## Data records
-- ==== Sys2Proof/Tests/Slice0.lean ====
section
/-! SUPPORT. The model's own tests. Expected results are the spec's: the vectors of 95_test_vectors.md, named in each
comment, and the frames of 30_encoding.md R77. The witnesses at the end meet the hypotheses of the statements. -/

namespace Sys2Proof.Tests

open Sys2Proof Sys2Proof.Machine

set_option maxRecDepth 8000

/-! ### Helpers -/

/-- The responses after one step of an instance that was just reset and has one frame issued. -/
def answer (f : Bytes) : List Response :=
  match step { State.reset with issued := [.issue f] } with
  | .next t => t.delivered
  | _ => []

/-- Why that step is refused, if it is. -/
def refusal (f : Bytes) : Option FrameRefusal :=
  match step { State.reset with issued := [.issue f] } with
  | .refused (.frame r) => some r
  | _ => none

/-- The command a frame spells under the parameters of reset. -/
def spelled (f : Bytes) : Option Instr := (decode Config.params f).toOption

/-- An entry of two integers. -/
def entry (k v : I64) : Entry := { key := .int k, val := .int v }

/-- Eight bytes, little-endian, of a small number. -/
def eight (b : Byte) : Bytes := [b, 0, 0, 0, 0, 0, 0, 0]

/-! ### WellFormed refuses ill-formed terms -/

/-- Bounds of three data bytes and two entries. -/
def tinyParams : Params := { maxDataLen := 3, maxSeqLen := 2, errorSelect := .canonical }

theorem test_wellFormed_data_over_bound : WellFormed tinyParams (.valueB [1, 2, 3, 4]) = false := by decide
theorem test_wellFormed_data_over_bound_extend : WellFormed tinyParams (.extendB [1, 2, 3, 4] 0) = false := by decide
theorem test_wellFormed_data_at_bound : WellFormed tinyParams (.valueB [1, 2, 3]) = true := by decide
theorem test_wellFormed_seq_over_bound :
    WellFormed tinyParams (.valueS 1 [entry 1 1, entry 2 2, entry 3 3]) = false := by decide
theorem test_wellFormed_duplicate_key : WellFormed tinyParams (.extendS 1 [entry 1 5, entry 1 6] 0) = false := by decide
theorem test_wellFormed_nonint_keys_not_compared :
    WellFormed tinyParams (.valueS 1 [⟨.nonint, .int 1⟩, ⟨.nonint, .int 2⟩]) = true := by decide

/-! ### Decoding frames written out byte by byte (R61 to R67, R77, V23) -/

/-- R77, first frame. -/
theorem test_decode_valueB : spelled ([0x00, 0x00, 0x00, 0x00] ++ [0x09, 0, 0, 0, 0, 0, 0, 0] ++
    [0x31, 0x32, 0x33, 0x34, 0x35, 0x36, 0x37, 0x38, 0x39]) =
    some (.valueB [0x31, 0x32, 0x33, 0x34, 0x35, 0x36, 0x37, 0x38, 0x39]) := by decide

/-- P2, h1: entries in descending key order stay in frame order. -/
theorem test_decode_valueS : spelled ([0x01, 0, 0, 0] ++ [0x02, 0, 0, 0, 0, 0, 0, 0] ++ [0x02, 0, 0, 0, 0, 0, 0, 0] ++
    [0, 0x02, 0, 0, 0, 0, 0, 0, 0] ++ [0, 0x04, 0x03, 0, 0, 0, 0, 0, 0] ++
    [0, 0x01, 0, 0, 0, 0, 0, 0, 0] ++ [0, 0x02, 0x01, 0, 0, 0, 0, 0, 0]) =
    some (.valueS 2 [entry 2 0x0304, entry 1 0x0102]) := by decide

/-- P1, h2. -/
theorem test_decode_extendB : spelled ([0x02, 0, 0, 0] ++ [0xEE, 0xF4, 0x3A, 0xF6, 0, 0, 0, 0] ++
    [0x05, 0, 0, 0, 0, 0, 0, 0] ++ [0x35, 0x36, 0x37, 0x38, 0x39]) =
    some (.extendB [0x35, 0x36, 0x37, 0x38, 0x39] 0xF63AF4EE) := by decide

/-- P3, h2: ESIZE before PRIOR. -/
theorem test_decode_extendS : spelled ([0x03, 0, 0, 0] ++ [0x08, 0, 0, 0, 0, 0, 0, 0] ++
    [0xFF, 0xFF, 0xFF, 0xFF, 0, 0, 0, 0] ++ [0x01, 0, 0, 0, 0, 0, 0, 0] ++
    [0, 0x01, 0, 0, 0, 0, 0, 0, 0] ++ [0, 0x08, 0x07, 0x06, 0x05, 0x04, 0x03, 0x02, 0x01]) =
    some (.extendS 8 [entry 1 0x0102030405060708] 0xFFFFFFFF) := by decide

/-- R65: a NONINT tagged value, and a negative i64 (R64). -/
theorem test_decode_nonint : spelled ([1, 0, 0, 0] ++ eight 1 ++ eight 1 ++
    [1, 0, 0, 0, 0, 0, 0, 0, 0] ++ [0, 0xFB, 0xFF, 0xFF, 0xFF, 0xFF, 0xFF, 0xFF, 0xFF]) =
    some (.valueS 1 [⟨.nonint, .int (-5)⟩]) := by decide

/-- V23: the refused frames, each with its reason. -/
theorem test_refused_frames :
    refusal ([4, 0, 0, 0] ++ eight 0) = some .reservedHeaderBits ∧
    refusal ([4, 0, 0, 0] ++ eight 5) = some .reservedHeaderBits ∧
    refusal ([1, 0, 0, 0] ++ eight 1 ++ eight 1 ++ 2 :: eight 1 ++ 0 :: eight 5) = some .reservedTag ∧
    refusal ([1, 0, 0, 0] ++ eight 1 ++ eight 1 ++ 1 :: eight 1 ++ 0 :: eight 5) = some .nonintPayload ∧
    refusal ([0, 0, 0, 0] ++ eight 5 ++ [0x31, 0x32]) = some .truncated ∧
    refusal ([0, 0, 0, 0] ++ eight 0 ++ [0xAA]) = some .trailingBytes ∧
    refusal ([1, 0, 0, 0] ++ eight 1 ++ eight 2 ++ 0 :: eight 1 ++ 0 :: eight 5 ++ 0 :: eight 1 ++ 0 :: eight 6)
      = some .duplicateKey := by decide

/-- R71: the two bounds, and a COUNT far beyond the frame is TRUNCATED. -/
theorem test_refused_lengths :
    decode tinyParams ([0, 0, 0, 0] ++ eight 4 ++ [1, 2, 3, 4]) = .error .overMaxDataLen ∧
    decode tinyParams ([1, 0, 0, 0] ++ eight 1 ++ eight 3) = .error .overMaxSeqLen ∧
    decode Config.params ([1, 0, 0, 0] ++ eight 1 ++ List.replicate 8 0xFF) = .error .truncated ∧
    decode Config.params [0, 0] = .error .truncated := ⟨rfl, rfl, rfl, rfl⟩

/-- spec/opcode_table.json: the four words with operand fields of zeros. -/
theorem test_table_words :
    decodeTableWord 32 0 = some (.valueB []) ∧ decodeTableWord 32 1 = some (.valueS 0 []) ∧
    decodeTableWord 32 2 = some (.extendB [] 0) ∧ decodeTableWord 32 3 = some (.extendS 0 [] 0) ∧
    decodeTableWord 32 4 = none := by decide

/-- The probe's very next step runs the word: EXTEND.S with element size 0 (V11). -/
theorem test_fetchWord_runs : (match step (State.reset.withFetchWord 32 3) with
    | .next t => t.delivered
    | _ => []) = [.err .invalidElementSize] := by decide

/-! ### The engine (E, L rows; R91) -/

theorem test_engine_short_inputs :
    engineExtend 0 [0x01] = 0xA016D052 ∧ engineExtend 0 [0x80] = 0xD08B6829 ∧
    engineExtend 0 [0x61, 0x62, 0x63] = 0x364B3FB7 ∧ engineExtend 0 [0, 0, 0, 0] = 0x48674BC7 := by decide

/-- L5: the prior matters. -/
theorem test_engine_prior :
    engineExtend 0xDEADBEEF [0x31, 0x32, 0x33, 0x34, 0x35, 0x36, 0x37, 0x38, 0x39] = 0xDD05F9CD := by decide

theorem test_table_and_serial_step :
    tableStep 0x12345678 0x9A = byteStep 0x12345678 0x9A ∧ serialByte 0x12345678 0x9A = byteStep 0x12345678 0x9A ∧
    tableEntry 1 = 0xF26B8303 ∧ crcTable[255]? = some 0xAD7D5351 := by decide

/-! ### The commands, one step each -/

/-- V1b. -/
theorem test_valueB : answer ([0, 0, 0, 0] ++ eight 9 ++ [0x31, 0x32, 0x33, 0x34, 0x35, 0x36, 0x37, 0x38, 0x39]) =
    [.ok 0xE3069283] := by decide

/-- V1a. -/
theorem test_valueB_empty : answer ([0, 0, 0, 0] ++ eight 0) = [.ok 0] := by decide

/-- V5: an unsorted frame is walked in ascending key order. -/
theorem test_valueS_sorts : answer (encode (.valueS 2 [entry 2 0x0304, entry 1 0x0102])) = [.ok 0x0F9B6810] := by decide

/-- V17: key 2 comes first, so its range error is reported. -/
theorem test_valueS_first_error_by_key :
    answer (encode (.valueS 1 [⟨.int 5, .nonint⟩, entry 2 300])) = [.err (.valueOutOfRange .one)] := by decide

/-- V18, P1. -/
theorem test_extendB : answer (encode (.extendB [0x35, 0x36, 0x37, 0x38, 0x39] 0xF63AF4EE)) = [.ok 0xE3069283] := by
  decide

/-- V14: -1 is not 0xFFFFFFFF, and 2^32 is not 0. -/
theorem test_extendB_prior_out_of_range :
    answer (encode (.extendB [] (-1))) = [.err .checksumOutOfRange] ∧
    answer (encode (.extendB [] 4294967296)) = [.err .checksumOutOfRange] ∧
    answer (encode (.extendB [] 4294967295)) = [.ok 0xFFFFFFFF] := by decide

/-- V12: 255 and -1 are the same byte at size 1. -/
theorem test_extendS : answer (encode (.extendS 1 [entry 1 255, entry 2 (-1)] 0xE3069283)) = [.ok 0x43483D86] := by
  decide

/-- V17, first two rows: the prior, then the element size. -/
theorem test_extendS_precedence :
    answer (encode (.extendS 3 [⟨.nonint, .nonint⟩] (-5))) = [.err .checksumOutOfRange] ∧
    answer (encode (.extendS 3 [⟨.nonint, .int 1⟩] 0)) = [.err .invalidElementSize] := by decide

/-! ### Marshaling (V6 to V13, V15, V16, V24) -/

/-- V8, V9, V13: the encodings at sizes 4 and 8. -/
theorem test_encodeLE :
    encodeLE (-2147483648) .four = [0, 0, 0, 0x80] ∧ encodeLE 0x12345678 .four = [0x78, 0x56, 0x34, 0x12] ∧
    encodeLE (-2) .eight = [0xFE, 0xFF, 0xFF, 0xFF, 0xFF, 0xFF, 0xFF, 0xFF] := by decide

/-- V7, V8, V10: one beyond each bound fails, the bound passes. -/
theorem test_range_boundaries :
    (inRange .one 255 && inRange .one (-128) && inRange .two 65535 && inRange .four (-2147483648)) = true ∧
    (inRange .one 256 || inRange .one (-129) || inRange .two (-32769) || inRange .four 4294967296) = false := by decide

## WORK TO BE COMPLETED
Output the lines of the records above exactly as they appear, from the line containing "theorem test_wellFormed_data_over_bound : WellFormed" through the line containing "before PRIOR. -/".

## SOLUTION
theorem test_wellFormed_data_over_bound : WellFormed tinyParams (.valueB [1, 2, 3, 4]) = false := by decide
theorem test_wellFormed_data_over_bound_extend : WellFormed tinyParams (.extendB [1, 2, 3, 4] 0) = false := by decide
theorem test_wellFormed_data_at_bound : WellFormed tinyParams (.valueB [1, 2, 3]) = true := by decide
theorem test_wellFormed_seq_over_bound :
    WellFormed tinyParams (.valueS 1 [entry 1 1, entry 2 2, entry 3 3]) = false := by decide
theorem test_wellFormed_duplicate_key : WellFormed tinyParams (.extendS 1 [entry 1 5, entry 1 6] 0) = false := by decide
theorem test_wellFormed_nonint_keys_not_compared :
    WellFormed tinyParams (.valueS 1 [⟨.nonint, .int 1⟩, ⟨.nonint, .int 2⟩]) = true := by decide

/-! ### Decoding frames written out byte by byte (R61 to R67, R77, V23) -/

/-- R77, first frame. -/
theorem test_decode_valueB : spelled ([0x00, 0x00, 0x00, 0x00] ++ [0x09, 0, 0, 0, 0, 0, 0, 0] ++
    [0x31, 0x32, 0x33, 0x34, 0x35, 0x36, 0x37, 0x38, 0x39]) =
    some (.valueB [0x31, 0x32, 0x33, 0x34, 0x35, 0x36, 0x37, 0x38, 0x39]) := by decide

/-- P2, h1: entries in descending key order stay in frame order. -/
theorem test_decode_valueS : spelled ([0x01, 0, 0, 0] ++ [0x02, 0, 0, 0, 0, 0, 0, 0] ++ [0x02, 0, 0, 0, 0, 0, 0, 0] ++
    [0, 0x02, 0, 0, 0, 0, 0, 0, 0] ++ [0, 0x04, 0x03, 0, 0, 0, 0, 0, 0] ++
    [0, 0x01, 0, 0, 0, 0, 0, 0, 0] ++ [0, 0x02, 0x01, 0, 0, 0, 0, 0, 0]) =
    some (.valueS 2 [entry 2 0x0304, entry 1 0x0102]) := by decide

/-- P1, h2. -/
theorem test_decode_extendB : spelled ([0x02, 0, 0, 0] ++ [0xEE, 0xF4, 0x3A, 0xF6, 0, 0, 0, 0] ++
    [0x05, 0, 0, 0, 0, 0, 0, 0] ++ [0x35, 0x36, 0x37, 0x38, 0x39]) =
    some (.extendB [0x35, 0x36, 0x37, 0x38, 0x39] 0xF63AF4EE) := by decide

/-- P3, h2: ESIZE before PRIOR. -/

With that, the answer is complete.